Top 10 Funeral Songs?

Siegfried’s Funeral March.

If anyone plays McLachlan’s I Will Remember You at my funeral, I swear I’m going to raise an army in Hell to attack the world of the living.

Not that it’s a BAD song…it wasn’t, the for the first three times it was used at a funeral. In the 90s.

I still need valium when I remember Mandy and *Can’t Smile Without You * at the funeral.

These threads come up every so often and I think of the usuals; Another One Bites the Dust, Walking on Sunshine (played on bagpipes), Always Look on the Bright Side of Life, etc., and then I stop to think: No one in my family has ever had a funeral, which means I probably won’t either. We tend to cremate our dead and then stop talking about them.

So: Are all of you just picking hypothetical songs, or are you really going to have a funeral, and is it really that common to have music at a funeral?

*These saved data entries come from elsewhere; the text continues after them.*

/-- Every operation but ENV.RESET writes only what is its own. -/
theorem exec_ensures_memoryWrittenBy {i : Instr} (hi : i ≠ .envReset) (s : State) :
    Ensures (exec i s) (s.MemoryWrittenBy i) := by
  have hrefl := State.MemoryWrittenBy.refl i s
  cases i with
  | envReset => exact absurd rfl hi
  | envClk n => exact ensures_thenReevaluate.mpr (.reevaluate { hrefl with })
  | envEtick => exact ensures_withRenderer (ensures_thenReevaluate.mpr (.reevaluate { hrefl with }))
  | envSrcfill v =>
    exact ensures_withRenderer (ensures_thenReevaluate.mpr
      (.reevaluate (.storedSrc { hrefl with srcCpu := fun _ => ⟨v, rfl⟩ })))
  | fscRefresh =>
    refine ensures_thenReevaluate.mpr (.reevaluate ?_)
    split
    · exact hrefl.refreshBody
    · exact hrefl
  | bseDone =>
    exact ensures_ite
      (ensures_thenReevaluate.mpr (.reevaluate { State.MemoryWrittenBy.transferred s with })) ensures_refused
  | bsePaldone =>
    exact ensures_ite (ensures_thenReevaluate.mpr (.reevaluate (hrefl.loadEnded (.inl rfl) ..))) ensures_refused
  | bsePalerr =>
    exact ensures_ite (ensures_thenReevaluate.mpr (.reevaluate (hrefl.loadEnded (.inr rfl) ..))) ensures_refused
  | kdbRx b => exact ensures_thenReevaluate.mpr (.reevaluate (hrefl.pushByte b))
  | fscBegin | fscRdcnt => exact ensures_withFg (ensures_next.mpr (hrefl.respond _))
  | fscSubmit | fscSetmode _ | fscIrqctl _ | fscForcevis _ | fscRdstat | sysTelem | sysInitfail =>
    exact ensures_withFg (ensures_next.mpr { hrefl with })
  | fscWait | bseWait | bsePalwait => exact ensures_withFg (ensures_next.mpr (hrefl.evalWait _))
  | bseStart | bsePalload => exact ensures_withFg (ensures_ite ensures_refused (ensures_next.mpr { hrefl with }))
  | bseScale =>
    refine ensures_withFg (ensures_next.mpr ?_)
    split <;> exact { hrefl with scratchCpu := fun _ => rfl }
  | bseFlush =>
    refine ensures_withFg (ensures_next.mpr ?_)
    unfold State.setXsrcMem
    split <;> exact { hrefl with xsrcMem := fun _ => rfl }
  | bsePalbuild => exact ensures_withFg (ensures_next.mpr { hrefl with clutCpu := fun _ => rfl })
  | bsePalflush => exact ensures_withFg (ensures_next.mpr { hrefl with clutMem := fun _ => rfl })
  | kdbPoll =>
    refine ensures_withFg (ensures_next.mpr ?_)
    have hdrain := hrefl.drain s.ringCount
    split
    · rename_i h
      rw [h] at hdrain
      exact { hdrain with }
    · rename_i h
      rw [h] at hdrain
      exact hdrain.expireKey
  | sysCheck => exact ensures_withFg (ensures_next.mpr hrefl.checkProgress.checkRefresh)
  | sysFatal c =>
    exact ensures_ite ensures_refused (ensures_ite (ensures_next.mpr (hrefl.fatalEntry c)) ensures_refused)
  | sysFloop => exact ensures_ite (ensures_next.mpr { hrefl with }) ensures_refused

end Sys2Proof.Machine

end

/-! The obligations of the family. -/

section

open Sys2Proof Sys2Proof.Machine

/-- Settles O48: each operation writes its own space; the fatal entry, which a wait or an operation may raise on top,
writes FB[FATAL_FB] the first time. -/
theorem memoryHasItsWriters : Obligations.MemoryHasItsWriters := by
  intro i s t hi h
  obtain ⟨-, -, hfb, hsrc, hscratch, hmem, hpal, hclut, hclutMem, hclutHw⟩ := exec_ensures_memoryWrittenBy hi s t h
  exact ⟨hfb, hsrc, hscratch, hmem, hpal, hclut, hclutMem, hclutHw⟩

/-- Settles O56: every write of a step keeps the form of its space, and ENV.RESET leaves every space empty. -/
theorem stepKeepsMemoryCanonical : Obligations.StepKeepsMemoryCanonical := by
  intro s t hs h
  rcases step_keeps h with hkeeps | ⟨trace, draw, rfl⟩
  · exact hkeeps.memoryCanonical hs
  · exact State.resetWith_memoryCanonical s.board trace draw

end

/-! PROOFS of the family 30_encoding: the operation word (R90, R92), the opcode map (R94, R95), a word's step (R101). -/

section

namespace Sys2Proof

/-! ## A legal word spells its operation (R94) -/

/-- The operation is well formed and its word has UNIT u, OP o and ARG a (R90). -/
structure Instr.Spells (i : Instr) (u o : Nat) (a : Byte) : Prop where
  wf : i.wf = true
  word : encode i = opWord (BitVec.ofNat 4 u) (BitVec.ofNat 4 o) a

/-- A word is put together from its own fields (R90). -/
theorem opWord_fields (w : Word16) :
    opWord (BitVec.ofNat 4 (unitField w)) (BitVec.ofNat 4 (opField w)) (argField w) = w := by
  refine word_eq_of_fields ?_ ?_ (argField_opWord ..)
  · rw [unitField_opWord]
    exact Nat.mod_eq_of_lt (BitVec.isLt _)
  · rw [opField_opWord]
    exact Nat.mod_eq_of_lt (BitVec.isLt _)

theorem eq_of_decodeNoArg {i j : Instr} {a : Byte} (h : decodeNoArg i a = .ok j) : a = 0 ∧ i = j := by
  unfold decodeNoArg at h
  split at h
  · exact ⟨‹_›, Except.ok.inj h⟩
  · cases h

theorem eq_of_decodeBitArg {f : Bool → Instr} {a : Byte} {j : Instr} (h : decodeBitArg f a = .ok j) :
    ∃ b, a = bitArg b ∧ f b = j := by
  unfold decodeBitArg at h
  split at h
  · exact ⟨false, ‹_›, Except.ok.inj h⟩
  · split at h
    · exact ⟨true, ‹_›, Except.ok.inj h⟩
    · cases h

theorem Instr.Spells.of_decodeNoArg {i j : Instr} {u o : Nat} {a : Byte} (h : decodeNoArg i a = .ok j)
    (hi : i.Spells u o 0) : j.Spells u o a := by
  obtain ⟨rfl, rfl⟩ := eq_of_decodeNoArg h
  exact hi

theorem Instr.Spells.of_decodeBitArg {f : Bool → Instr} {j : Instr} {u o : Nat} {a : Byte}
    (h : decodeBitArg f a = .ok j) (hf : ∀ b, (f b).Spells u o (bitArg b)) : j.Spells u o a := by
  obtain ⟨b, rfl, rfl⟩ := eq_of_decodeBitArg h
  exact hf b

theorem decodeEnv_spells {o : Nat} {a : Byte} {i : Instr} (h : decodeEnv o a = .ok i) : i.Spells 0 o a := by
  unfold decodeEnv at h
  split at h
  · cases h
    exact ⟨rfl, rfl⟩
  · exact .of_decodeNoArg h ⟨rfl, rfl⟩
  · cases h
    exact ⟨rfl, rfl⟩
  · exact .of_decodeNoArg h ⟨rfl, rfl⟩
  · cases h

theorem decodeFsc_spells {o : Nat} {a : Byte} {i : Instr} (h : decodeFsc o a = .ok i) : i.Spells 1 o a := by
  unfold decodeFsc at h
  split at h
  case h_5 | h_6 => exact .of_decodeBitArg h fun _ => ⟨rfl, rfl⟩
  case h_7 => exact .of_decodeBitArg h fun b => by cases b <;> exact ⟨rfl, rfl⟩
  case h_10 => cases h
  all_goals exact .of_decodeNoArg h ⟨rfl, rfl⟩

theorem decodeBse_spells {o : Nat} {a : Byte} {i : Instr} (h : decodeBse o a = .ok i) : i.Spells 2 o a := by
  unfold decodeBse at h
  split at h
  case h_12 => cases h
  all_goals exact .of_decodeNoArg h ⟨rfl, rfl⟩

theorem decodeKdb_spells {o : Nat} {a : Byte} {i : Instr} (h : decodeKdb o a = .ok i) : i.Spells 3 o a := by
  unfold decodeKdb at h
  split at h
  · cases h
    exact ⟨rfl, rfl⟩
  · exact .of_decodeNoArg h ⟨rfl, rfl⟩
  · cases h

/-- The cause of SYS.FATAL is not 0, since 0 is the illegal one (R95). -/
theorem decodeSys_spells {o : Nat} {a : Byte} {i : Instr} (h : decodeSys o a = .ok i) : i.Spells 4 o a := by
  unfold decodeSys at h
  split at h
  case h_2 =>
    split at h
    · cases h
    · cases h
      exact ⟨by simpa [Instr.wf] using ‹¬a = 0›, rfl⟩
  case h_6 => cases h
  all_goals exact .of_decodeNoArg h ⟨rfl, rfl⟩

theorem decode_spells {w : Word16} {i : Instr} (h : decode w = .ok i) :
    i.Spells (unitField w) (opField w) (argField w) := by
  unfold decode at h
  split at h <;> rename_i hunit
  · exact hunit ▸ decodeEnv_spells h
  · exact hunit ▸ decodeFsc_spells h
  · exact hunit ▸ decodeBse_spells h
  · exact hunit ▸ decodeKdb_spells h
  · exact hunit ▸ decodeSys_spells h
  · cases h

/-- R94: the word of a well-formed operation decodes to it, one law a constructor. -/
theorem decode_encode {i : Instr} (h : i.wf = true) : decode (encode i) = .ok i := by
  cases i with
  | envClk n => exact Laws.RoundTrip.envClk n h
  | envEtick => exact Laws.RoundTrip.envEtick h
  | envSrcfill v => exact Laws.RoundTrip.envSrcfill v h
  | envReset => exact Laws.RoundTrip.envReset h
  | fscBegin => exact Laws.RoundTrip.fscBegin h
  | fscSubmit => exact Laws.RoundTrip.fscSubmit h
  | fscWait => exact Laws.RoundTrip.fscWait h
  | fscRefresh => exact Laws.RoundTrip.fscRefresh h
  | fscSetmode m => exact Laws.RoundTrip.fscSetmode m h
  | fscIrqctl e => exact Laws.RoundTrip.fscIrqctl e h
  | fscForcevis k => exact Laws.RoundTrip.fscForcevis k h
  | fscRdcnt => exact Laws.RoundTrip.fscRdcnt h
  | fscRdstat => exact Laws.RoundTrip.fscRdstat h
  | bseScale => exact Laws.RoundTrip.bseScale h
  | bseFlush => exact Laws.RoundTrip.bseFlush h
  | bseStart => exact Laws.RoundTrip.bseStart h
  | bseWait => exact Laws.RoundTrip.bseWait h
  | bseDone => exact Laws.RoundTrip.bseDone h
  | bsePalbuild => exact Laws.RoundTrip.bsePalbuild h
  | bsePalflush => exact Laws.RoundTrip.bsePalflush h
  | bsePalload => exact Laws.RoundTrip.bsePalload h
  | bsePalwait => exact Laws.RoundTrip.bsePalwait h
  | bsePaldone => exact Laws.RoundTrip.bsePaldone h
  | bsePalerr => exact Laws.RoundTrip.bsePalerr h
  | kdbRx b => exact Laws.RoundTrip.kdbRx b h
  | kdbPoll => exact Laws.RoundTrip.kdbPoll h
  | sysCheck => exact Laws.RoundTrip.sysCheck h
  | sysFatal c => exact Laws.RoundTrip.sysFatal c h
  | sysFloop => exact Laws.RoundTrip.sysFloop h
  | sysTelem => exact Laws.RoundTrip.sysTelem h
  | sysInitfail => exact Laws.RoundTrip.sysInitfail h

/-- R94, R97: decoding and encoding are inverse to each other on legal words and well-formed operations. -/
theorem decode_eq_ok_iff {w : Word16} {i : Instr} : decode w = .ok i ↔ i.wf = true ∧ encode i = w := by
  constructor
  · intro h
    obtain ⟨hwf, hword⟩ := decode_spells h
    exact ⟨hwf, hword.trans (opWord_fields w)⟩
  · rintro ⟨hwf, rfl⟩
    exact decode_encode hwf

/-! ## The map of match and mask (R94) -/

/-- The bits of ARG that the operation's argument does not use, which "must be 0" (R90, R92). -/
def Instr.argMask : Instr → Byte
  | .envClk _ | .envSrcfill _ | .kdbRx _ | .sysFatal _ => 0
  | .fscSetmode _ | .fscIrqctl _ | .fscForcevis _ => 0xFE
  | _ => 0xFF

/-- The bits of a word that name the operation: UNIT, OP and the unused bits of ARG. -/
def Instr.mask (i : Instr) : Word16 := opWord 15 15 i.argMask

/-- The row of the map that an operation stands under. -/
def Instr.row (i : Instr) : OpcodeRow := ⟨i.mnemonic, encode i &&& i.mask, i.mask⟩

/-- The operations in the order of the map, each with an argument of zeros. -/
def opcodeOps : List Instr := [
  .envClk 0, .envEtick, .envSrcfill 0, .envReset,
  .fscBegin, .fscSubmit, .fscWait, .fscRefresh, .fscSetmode false, .fscIrqctl false, .fscForcevis 0, .fscRdcnt,
  .fscRdstat,
  .bseScale, .bseFlush, .bseStart, .bseWait, .bseDone, .bsePalbuild, .bsePalflush, .bsePalload, .bsePalwait,
  .bsePaldone, .bsePalerr,
  .kdbRx 0, .kdbPoll,
  .sysCheck, .sysFatal 0, .sysFloop, .sysTelem, .sysInitfail]

theorem opcodeMap_eq_rows : opcodeMap = opcodeOps.map Instr.row := by decide +kernel

/-- A mask with all bits of UNIT and OP keeps these fields. -/
theorem unitField_and_mask (w : Word16) (m : Byte) : unitField (w &&& opWord 15 15 m) = unitField w := by
  have hones : (opWord 15 15 m).extractLsb' 12 4 = BitVec.allOnes 4 := BitVec.eq_of_toNat_eq (unitField_opWord ..)
  rw [unitField, BitVec.extractLsb'_and, hones, BitVec.and_allOnes]
  rfl

theorem opField_and_mask (w : Word16) (m : Byte) : opField (w &&& opWord 15 15 m) = opField w := by
  have hones : (opWord 15 15 m).extractLsb' 8 4 = BitVec.allOnes 4 := BitVec.eq_of_toNat_eq (opField_opWord ..)
  rw [opField, BitVec.extractLsb'_and, hones, BitVec.and_allOnes]
  rfl

theorem argField_and_mask (w : Word16) (m : Byte) : argField (w &&& opWord 15 15 m) = argField w &&& m := by
  rw [argField, BitVec.extractLsb'_and]
  exact congrArg _ (argField_opWord ..)

theorem opWord_and_mask (u o : BitVec 4) (a m : Byte) : opWord u o a &&& opWord 15 15 m = opWord u o (a &&& m) := by
  refine word_eq_of_fields ?_ ?_ ?_
  · rw [unitField_and_mask, unitField_opWord, unitField_opWord]
  · rw [opField_and_mask, opField_opWord, opField_opWord]
  · rw [argField_and_mask, argField_opWord, argField_opWord]

theorem opWord_and_byteMask (u o : BitVec 4) (a : Byte) : opWord u o a &&& opWord 15 15 0 = opWord u o 0 := by
  rw [opWord_and_mask]
  exact congrArg _ BitVec.and_zero

theorem eq_of_fullMasked {w v : Word16} (h : w &&& opWord 15 15 0xFF = v &&& opWord 15 15 0xFF) : w = v := by
  have hones : opWord 15 15 0xFF = BitVec.allOnes 16 := rfl
  simpa only [hones, BitVec.and_allOnes] using h

/-- A word that agrees with an operation's under a mask is that word with an ARG that agrees with the operation's. -/
theorem exists_arg_of_masked {w : Word16} {u o : BitVec 4} {a m : Byte}
    (h : w &&& opWord 15 15 m = opWord u o a &&& opWord 15 15 m) : ∃ c, c &&& m = a &&& m ∧ w = opWord u o c := by
  have hunit := congrArg unitField h
  have hop := congrArg opField h
  have harg := congrArg argField h
  rw [unitField_and_mask, unitField_and_mask] at hunit
  rw [opField_and_mask, opField_and_mask] at hop
  rw [argField_and_mask, argField_and_mask, argField_opWord] at harg
  refine ⟨argField w, harg, word_eq_of_fields ?_ ?_ (argField_opWord ..).symm⟩
  · rw [hunit, unitField_opWord, unitField_opWord]
  · rw [hop, opField_opWord, opField_opWord]

theorem exists_bitArg_of_masked {a : Byte} {b : Bool} (h : a &&& 0xFE = bitArg b &&& 0xFE) : ∃ c, a = bitArg c := by
  have hbit : ∀ a : Byte, a &&& 0xFE = 0 → a = bitArg (a.getLsbD 0) := by decide
  exact ⟨_, hbit a (h.trans (by cases b <;> rfl))⟩

/-- A word that agrees under the mask 0xFFFE with one of a one-bit argument has a one-bit argument too. -/
theorem exists_bitArg_word_of_masked {w : Word16} {u o : BitVec 4} {b : Bool}
    (h : w &&& opWord 15 15 0xFE = opWord u o (bitArg b) &&& opWord 15 15 0xFE) :
    ∃ c, w = opWord u o (bitArg c) := by
  obtain ⟨a, ha, rfl⟩ := exists_arg_of_masked h
  obtain ⟨c, rfl⟩ := exists_bitArg_of_masked ha
  exact ⟨c, rfl⟩

/-- The map has the row of every operation, whatever its argument. -/
theorem Instr.row_mem_opcodeMap (i : Instr) : i.row ∈ opcodeMap := by
  cases i
  case envClk | envSrcfill | kdbRx | sysFatal =>
    simp only [Instr.row, Instr.mnemonic, Instr.mask, Instr.argMask, encode, opWord_and_byteMask]
    decide +kernel
  case fscSetmode b | fscIrqctl b => cases b <;> decide +kernel
  case fscForcevis k => fin_cases k <;> decide +kernel
  all_goals decide +kernel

On a serious note, I’d like Ripple by the Grateful Dead. In a more humorous vein, I think Bach’s Tocatta and Fugue in D Minor would be fabulous to play as the mourners were filing in.

Of course, when it comes down to it, I’ll be dead and I won’t care.

Being cremated is still having a funeral.

Definition of funeral: the ceremonial burial or cremation of a dead person.

And it is usual AFAIK to have music at a cremation.

My grandmother and dad were cremated but we still had full-fledged funerals for them beforehand, so I think that’s probably what I will do too.
My preference for a funeral song has always been “Amazing Grace”. Even though it seems cliche, I do truly like it and find it moving.

I figure funerals are more for the living than the dead. So, even though I hate most of the songs on that list, if whoever is left to mourn me after I’m gone feels better after hearing an annoying song like “Wind Beneath My Wings”, well, good for them I guess. At least one nice thing about being dead is that I won’t have to listen it. :slight_smile:

A friend of mine is serious about having Peggy Lee’s “Is That All There Is?” played at his funeral.

I have decided to be like Harry Houdini and I will have foolproof, absolute test to see if there is an afterlife.

At my funeral play the following songs.

Seasons in the Sun
You Light up my Life
UmmBop
The Pina Colada song
Turn the Page

If the power cord to the boom box does not mysteriously pull from the wall, there is no afterlife.

What about the “Alfred Hitchcock Show” theme music? It’s entitled “Funeral March for A Marionette” I believe it’s by Saint-Saens.

Has anyone seen the movie “Big Eden”, at the funeral Stephen Foster’s “Linger in Blissful Repose”, was sung, I believe by Louise Fletcher’s character. A very haunting melody, with absolutely soul-rending lyrics. There won’t be a dry eye in the house.

Uhhh, not if no one is there, and there is no manner of ceremony whatsoever.

I turned on CBC radio in the middle of a story yesterday, and they were playing recordings of messages callers had left. It seems that Seasons In the Sun is the song most callers would not want played at their funerals.

So, you just toss Uncle Joe onto the bonfire, or something?

And that’s Uncle Joe
He’s a-roastin’ kinda slow
At the junction…

My grandpa died at home, my grandma called someone to come get him, and they creamated him, AFAIK, at the local morgue.

Madonna-The power of goodbye

John Lennon- Imagine
Not because it rejects the idea of an afterlife, but because the song *trancends * it.

My best friends mother died of cancer a couple of years ago. She specifically asked that Turn the Page be played, and it was.

When a very young friend was killed in a car wreck, the propped his electric guitar up by the casket and played Wish You Were Here, now that one brought on the waterworks. :frowning:

Gounod.

I just remembered another song I want at my funeral: “Do You Realize?” by the Flaming Lips.

Mr. Lucky says that if he should die before I do, he wants me to play at his funeral “The Floods of Florence” by Phil Ochs and “He Loved Him Madly” by Miles Davis. It’s about his admiration for John Coltrane. It’s also very long.